● **Exercise aim**: Find the line containing "open Sys2Proof" in the records below. Copy exactly that line and each one after it, ending at the line containing "if !b.t (pg", and nothing more.

● **Records for this task**:

[Start of Attachment]

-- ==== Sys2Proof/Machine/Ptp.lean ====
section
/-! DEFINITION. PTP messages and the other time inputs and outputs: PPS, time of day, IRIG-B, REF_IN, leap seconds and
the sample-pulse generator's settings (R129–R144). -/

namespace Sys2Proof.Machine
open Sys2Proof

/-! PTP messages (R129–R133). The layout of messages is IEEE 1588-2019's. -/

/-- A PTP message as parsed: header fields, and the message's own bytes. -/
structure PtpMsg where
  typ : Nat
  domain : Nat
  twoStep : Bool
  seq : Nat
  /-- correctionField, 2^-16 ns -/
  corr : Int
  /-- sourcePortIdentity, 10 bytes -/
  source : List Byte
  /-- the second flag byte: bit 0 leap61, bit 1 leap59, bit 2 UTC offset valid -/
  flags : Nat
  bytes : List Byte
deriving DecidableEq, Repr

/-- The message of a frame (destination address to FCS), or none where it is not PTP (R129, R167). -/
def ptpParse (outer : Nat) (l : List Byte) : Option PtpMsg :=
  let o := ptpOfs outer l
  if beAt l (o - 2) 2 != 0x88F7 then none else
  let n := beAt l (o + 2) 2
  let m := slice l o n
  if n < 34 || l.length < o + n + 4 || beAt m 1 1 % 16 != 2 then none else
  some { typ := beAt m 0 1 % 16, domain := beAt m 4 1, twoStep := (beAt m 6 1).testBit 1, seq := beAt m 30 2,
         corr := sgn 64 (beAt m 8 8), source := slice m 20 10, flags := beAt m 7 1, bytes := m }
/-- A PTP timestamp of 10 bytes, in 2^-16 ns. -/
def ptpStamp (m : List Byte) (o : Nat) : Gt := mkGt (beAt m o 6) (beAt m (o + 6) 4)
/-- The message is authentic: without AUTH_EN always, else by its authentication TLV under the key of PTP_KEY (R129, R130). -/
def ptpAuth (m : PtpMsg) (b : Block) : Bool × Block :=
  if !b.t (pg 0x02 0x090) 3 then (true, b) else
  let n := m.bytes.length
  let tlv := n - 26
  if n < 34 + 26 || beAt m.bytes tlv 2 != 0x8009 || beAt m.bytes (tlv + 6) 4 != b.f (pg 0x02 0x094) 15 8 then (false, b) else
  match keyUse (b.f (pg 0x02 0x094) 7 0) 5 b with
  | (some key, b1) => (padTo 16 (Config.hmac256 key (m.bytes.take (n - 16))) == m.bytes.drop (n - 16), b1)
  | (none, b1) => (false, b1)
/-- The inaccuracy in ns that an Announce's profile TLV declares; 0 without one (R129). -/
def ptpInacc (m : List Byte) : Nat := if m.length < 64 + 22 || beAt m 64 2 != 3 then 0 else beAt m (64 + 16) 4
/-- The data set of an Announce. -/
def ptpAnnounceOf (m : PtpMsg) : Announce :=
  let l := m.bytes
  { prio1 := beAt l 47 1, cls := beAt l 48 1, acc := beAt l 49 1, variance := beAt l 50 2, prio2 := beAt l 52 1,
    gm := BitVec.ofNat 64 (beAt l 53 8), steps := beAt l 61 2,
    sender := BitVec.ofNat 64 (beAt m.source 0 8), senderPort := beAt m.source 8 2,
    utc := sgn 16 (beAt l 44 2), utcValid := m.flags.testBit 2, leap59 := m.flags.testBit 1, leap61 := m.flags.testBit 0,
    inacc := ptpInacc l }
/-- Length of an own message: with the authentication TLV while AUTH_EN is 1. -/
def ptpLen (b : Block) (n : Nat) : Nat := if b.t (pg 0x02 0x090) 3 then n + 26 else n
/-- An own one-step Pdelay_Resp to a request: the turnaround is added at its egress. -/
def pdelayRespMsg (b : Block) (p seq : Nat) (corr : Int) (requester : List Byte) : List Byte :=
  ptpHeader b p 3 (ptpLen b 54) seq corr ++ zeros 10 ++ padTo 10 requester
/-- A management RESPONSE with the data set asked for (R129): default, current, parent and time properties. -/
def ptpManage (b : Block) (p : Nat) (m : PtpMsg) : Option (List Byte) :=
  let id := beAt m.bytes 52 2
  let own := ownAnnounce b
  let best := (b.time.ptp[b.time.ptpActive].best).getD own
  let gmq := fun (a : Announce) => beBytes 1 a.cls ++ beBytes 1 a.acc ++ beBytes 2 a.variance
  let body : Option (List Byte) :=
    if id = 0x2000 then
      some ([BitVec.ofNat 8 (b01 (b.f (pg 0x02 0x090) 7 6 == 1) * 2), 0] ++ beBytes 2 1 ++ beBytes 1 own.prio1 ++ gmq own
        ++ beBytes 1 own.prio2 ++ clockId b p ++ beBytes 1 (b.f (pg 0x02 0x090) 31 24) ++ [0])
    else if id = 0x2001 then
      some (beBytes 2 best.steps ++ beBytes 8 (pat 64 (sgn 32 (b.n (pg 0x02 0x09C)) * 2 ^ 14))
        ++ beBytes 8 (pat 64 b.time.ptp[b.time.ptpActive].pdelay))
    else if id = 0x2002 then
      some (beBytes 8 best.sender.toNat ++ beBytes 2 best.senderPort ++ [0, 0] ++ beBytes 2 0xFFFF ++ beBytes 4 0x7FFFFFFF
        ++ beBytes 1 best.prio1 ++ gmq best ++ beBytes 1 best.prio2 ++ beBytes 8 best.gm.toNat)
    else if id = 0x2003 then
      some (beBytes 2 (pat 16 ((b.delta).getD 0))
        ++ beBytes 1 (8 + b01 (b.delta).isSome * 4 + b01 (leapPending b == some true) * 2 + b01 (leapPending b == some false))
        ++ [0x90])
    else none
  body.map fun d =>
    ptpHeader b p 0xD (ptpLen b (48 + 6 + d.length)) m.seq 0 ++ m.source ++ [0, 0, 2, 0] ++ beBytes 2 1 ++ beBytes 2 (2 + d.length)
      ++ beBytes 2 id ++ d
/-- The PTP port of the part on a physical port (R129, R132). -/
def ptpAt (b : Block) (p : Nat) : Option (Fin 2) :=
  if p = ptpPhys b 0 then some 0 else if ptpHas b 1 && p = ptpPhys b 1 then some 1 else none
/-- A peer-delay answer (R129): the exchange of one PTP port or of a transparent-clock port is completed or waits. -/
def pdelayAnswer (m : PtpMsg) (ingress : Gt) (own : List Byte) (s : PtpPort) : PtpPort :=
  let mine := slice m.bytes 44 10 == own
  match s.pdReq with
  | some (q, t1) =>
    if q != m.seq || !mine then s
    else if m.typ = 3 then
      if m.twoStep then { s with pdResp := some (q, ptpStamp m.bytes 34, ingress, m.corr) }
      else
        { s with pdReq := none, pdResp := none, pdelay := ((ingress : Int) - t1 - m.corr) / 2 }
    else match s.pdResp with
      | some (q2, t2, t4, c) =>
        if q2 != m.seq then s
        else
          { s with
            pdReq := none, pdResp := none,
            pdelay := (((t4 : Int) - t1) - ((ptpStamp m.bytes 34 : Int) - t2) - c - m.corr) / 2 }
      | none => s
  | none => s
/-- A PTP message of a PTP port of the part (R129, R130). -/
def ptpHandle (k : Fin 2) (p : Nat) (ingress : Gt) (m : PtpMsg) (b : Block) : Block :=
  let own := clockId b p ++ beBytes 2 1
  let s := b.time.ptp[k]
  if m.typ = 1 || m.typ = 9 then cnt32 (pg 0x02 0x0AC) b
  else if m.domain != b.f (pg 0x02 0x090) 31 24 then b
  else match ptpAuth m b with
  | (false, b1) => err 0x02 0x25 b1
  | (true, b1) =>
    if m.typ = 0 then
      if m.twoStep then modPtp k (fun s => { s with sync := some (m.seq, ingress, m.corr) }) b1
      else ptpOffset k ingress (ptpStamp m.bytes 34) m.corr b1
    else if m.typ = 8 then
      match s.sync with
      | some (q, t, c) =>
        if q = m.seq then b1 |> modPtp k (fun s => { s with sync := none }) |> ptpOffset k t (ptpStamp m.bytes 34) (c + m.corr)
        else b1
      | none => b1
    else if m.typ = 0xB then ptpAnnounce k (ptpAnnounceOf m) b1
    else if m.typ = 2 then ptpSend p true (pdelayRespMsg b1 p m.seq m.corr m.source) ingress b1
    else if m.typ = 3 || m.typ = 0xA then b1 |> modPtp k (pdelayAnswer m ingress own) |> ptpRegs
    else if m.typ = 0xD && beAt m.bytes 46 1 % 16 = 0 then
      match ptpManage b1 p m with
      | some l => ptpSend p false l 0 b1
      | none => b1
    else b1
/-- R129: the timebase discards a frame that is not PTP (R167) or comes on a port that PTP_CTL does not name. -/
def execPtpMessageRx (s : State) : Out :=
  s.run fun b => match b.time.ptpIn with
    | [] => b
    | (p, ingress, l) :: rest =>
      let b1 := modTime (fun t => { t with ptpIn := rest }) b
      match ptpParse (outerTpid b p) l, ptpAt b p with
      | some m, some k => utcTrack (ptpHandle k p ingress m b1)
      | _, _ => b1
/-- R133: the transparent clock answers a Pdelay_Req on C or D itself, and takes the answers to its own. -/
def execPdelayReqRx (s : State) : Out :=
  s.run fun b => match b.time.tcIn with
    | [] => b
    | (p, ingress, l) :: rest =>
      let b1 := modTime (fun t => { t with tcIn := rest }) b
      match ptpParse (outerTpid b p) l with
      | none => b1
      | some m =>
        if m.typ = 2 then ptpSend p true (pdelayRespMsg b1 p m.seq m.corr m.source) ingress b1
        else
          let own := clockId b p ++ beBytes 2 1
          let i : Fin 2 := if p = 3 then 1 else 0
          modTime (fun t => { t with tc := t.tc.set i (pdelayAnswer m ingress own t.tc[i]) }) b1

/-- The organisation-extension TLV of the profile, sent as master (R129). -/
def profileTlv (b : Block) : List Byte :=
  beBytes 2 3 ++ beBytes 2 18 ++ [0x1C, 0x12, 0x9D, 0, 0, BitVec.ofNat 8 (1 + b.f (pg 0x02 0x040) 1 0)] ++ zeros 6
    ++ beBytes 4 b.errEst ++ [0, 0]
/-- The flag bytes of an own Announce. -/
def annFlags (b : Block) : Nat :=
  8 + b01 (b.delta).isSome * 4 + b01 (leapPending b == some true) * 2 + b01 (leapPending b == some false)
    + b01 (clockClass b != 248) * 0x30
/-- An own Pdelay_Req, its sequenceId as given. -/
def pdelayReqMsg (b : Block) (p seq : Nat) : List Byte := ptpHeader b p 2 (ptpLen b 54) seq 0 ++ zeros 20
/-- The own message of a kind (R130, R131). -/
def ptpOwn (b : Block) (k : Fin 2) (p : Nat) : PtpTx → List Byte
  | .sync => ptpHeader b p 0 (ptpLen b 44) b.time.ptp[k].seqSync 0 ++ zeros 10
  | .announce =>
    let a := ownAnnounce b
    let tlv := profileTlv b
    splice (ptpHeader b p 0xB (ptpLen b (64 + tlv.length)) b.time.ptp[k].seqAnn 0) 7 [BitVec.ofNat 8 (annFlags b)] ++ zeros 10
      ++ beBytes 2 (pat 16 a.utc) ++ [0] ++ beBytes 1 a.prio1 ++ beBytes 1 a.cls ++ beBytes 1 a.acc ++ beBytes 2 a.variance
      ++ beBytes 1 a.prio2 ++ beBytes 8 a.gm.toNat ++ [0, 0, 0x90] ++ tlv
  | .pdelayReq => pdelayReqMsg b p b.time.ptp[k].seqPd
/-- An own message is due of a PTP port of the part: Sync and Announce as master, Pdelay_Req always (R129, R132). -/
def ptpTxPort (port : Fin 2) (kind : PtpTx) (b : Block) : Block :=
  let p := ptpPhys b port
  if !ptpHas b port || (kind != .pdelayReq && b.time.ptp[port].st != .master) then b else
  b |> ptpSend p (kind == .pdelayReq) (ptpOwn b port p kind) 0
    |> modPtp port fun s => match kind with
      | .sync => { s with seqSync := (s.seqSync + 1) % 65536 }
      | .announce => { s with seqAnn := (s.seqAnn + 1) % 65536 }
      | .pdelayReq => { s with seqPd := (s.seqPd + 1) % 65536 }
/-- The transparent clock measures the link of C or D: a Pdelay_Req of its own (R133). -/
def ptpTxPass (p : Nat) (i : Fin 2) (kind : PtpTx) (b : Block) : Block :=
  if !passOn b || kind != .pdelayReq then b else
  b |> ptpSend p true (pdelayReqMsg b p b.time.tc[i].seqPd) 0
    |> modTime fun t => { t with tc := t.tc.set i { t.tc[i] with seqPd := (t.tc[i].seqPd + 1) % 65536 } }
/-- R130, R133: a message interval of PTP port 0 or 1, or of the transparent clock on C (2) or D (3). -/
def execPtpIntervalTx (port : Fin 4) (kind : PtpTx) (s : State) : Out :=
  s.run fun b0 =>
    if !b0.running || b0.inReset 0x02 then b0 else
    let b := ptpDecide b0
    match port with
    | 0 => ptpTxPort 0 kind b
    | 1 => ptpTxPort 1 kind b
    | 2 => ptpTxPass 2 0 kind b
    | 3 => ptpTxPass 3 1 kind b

[End of Attachment]

● **Finished task**:
open Sys2Proof

/-! PTP messages (R129–R133). The layout of messages is IEEE 1588-2019's. -/

/-- A PTP message as parsed: header fields, and the message's own bytes. -/
structure PtpMsg where
  typ : Nat
  domain : Nat
  twoStep : Bool
  seq : Nat
  /-- correctionField, 2^-16 ns -/
  corr : Int
  /-- sourcePortIdentity, 10 bytes -/
  source : List Byte
  /-- the second flag byte: bit 0 leap61, bit 1 leap59, bit 2 UTC offset valid -/
  flags : Nat
  bytes : List Byte
deriving DecidableEq, Repr

/-- The message of a frame (destination address to FCS), or none where it is not PTP (R129, R167). -/
def ptpParse (outer : Nat) (l : List Byte) : Option PtpMsg :=
  let o := ptpOfs outer l
  if beAt l (o - 2) 2 != 0x88F7 then none else
  let n := beAt l (o + 2) 2
  let m := slice l o n
  if n < 34 || l.length < o + n + 4 || beAt m 1 1 % 16 != 2 then none else
  some { typ := beAt m 0 1 % 16, domain := beAt m 4 1, twoStep := (beAt m 6 1).testBit 1, seq := beAt m 30 2,
         corr := sgn 64 (beAt m 8 8), source := slice m 20 10, flags := beAt m 7 1, bytes := m }
/-- A PTP timestamp of 10 bytes, in 2^-16 ns. -/
def ptpStamp (m : List Byte) (o : Nat) : Gt := mkGt (beAt m o 6) (beAt m (o + 6) 4)
/-- The message is authentic: without AUTH_EN always, else by its authentication TLV under the key of PTP_KEY (R129, R130). -/
def ptpAuth (m : PtpMsg) (b : Block) : Bool × Block :=
  if !b.t (pg 0x02 0x090) 3 then (true, b) else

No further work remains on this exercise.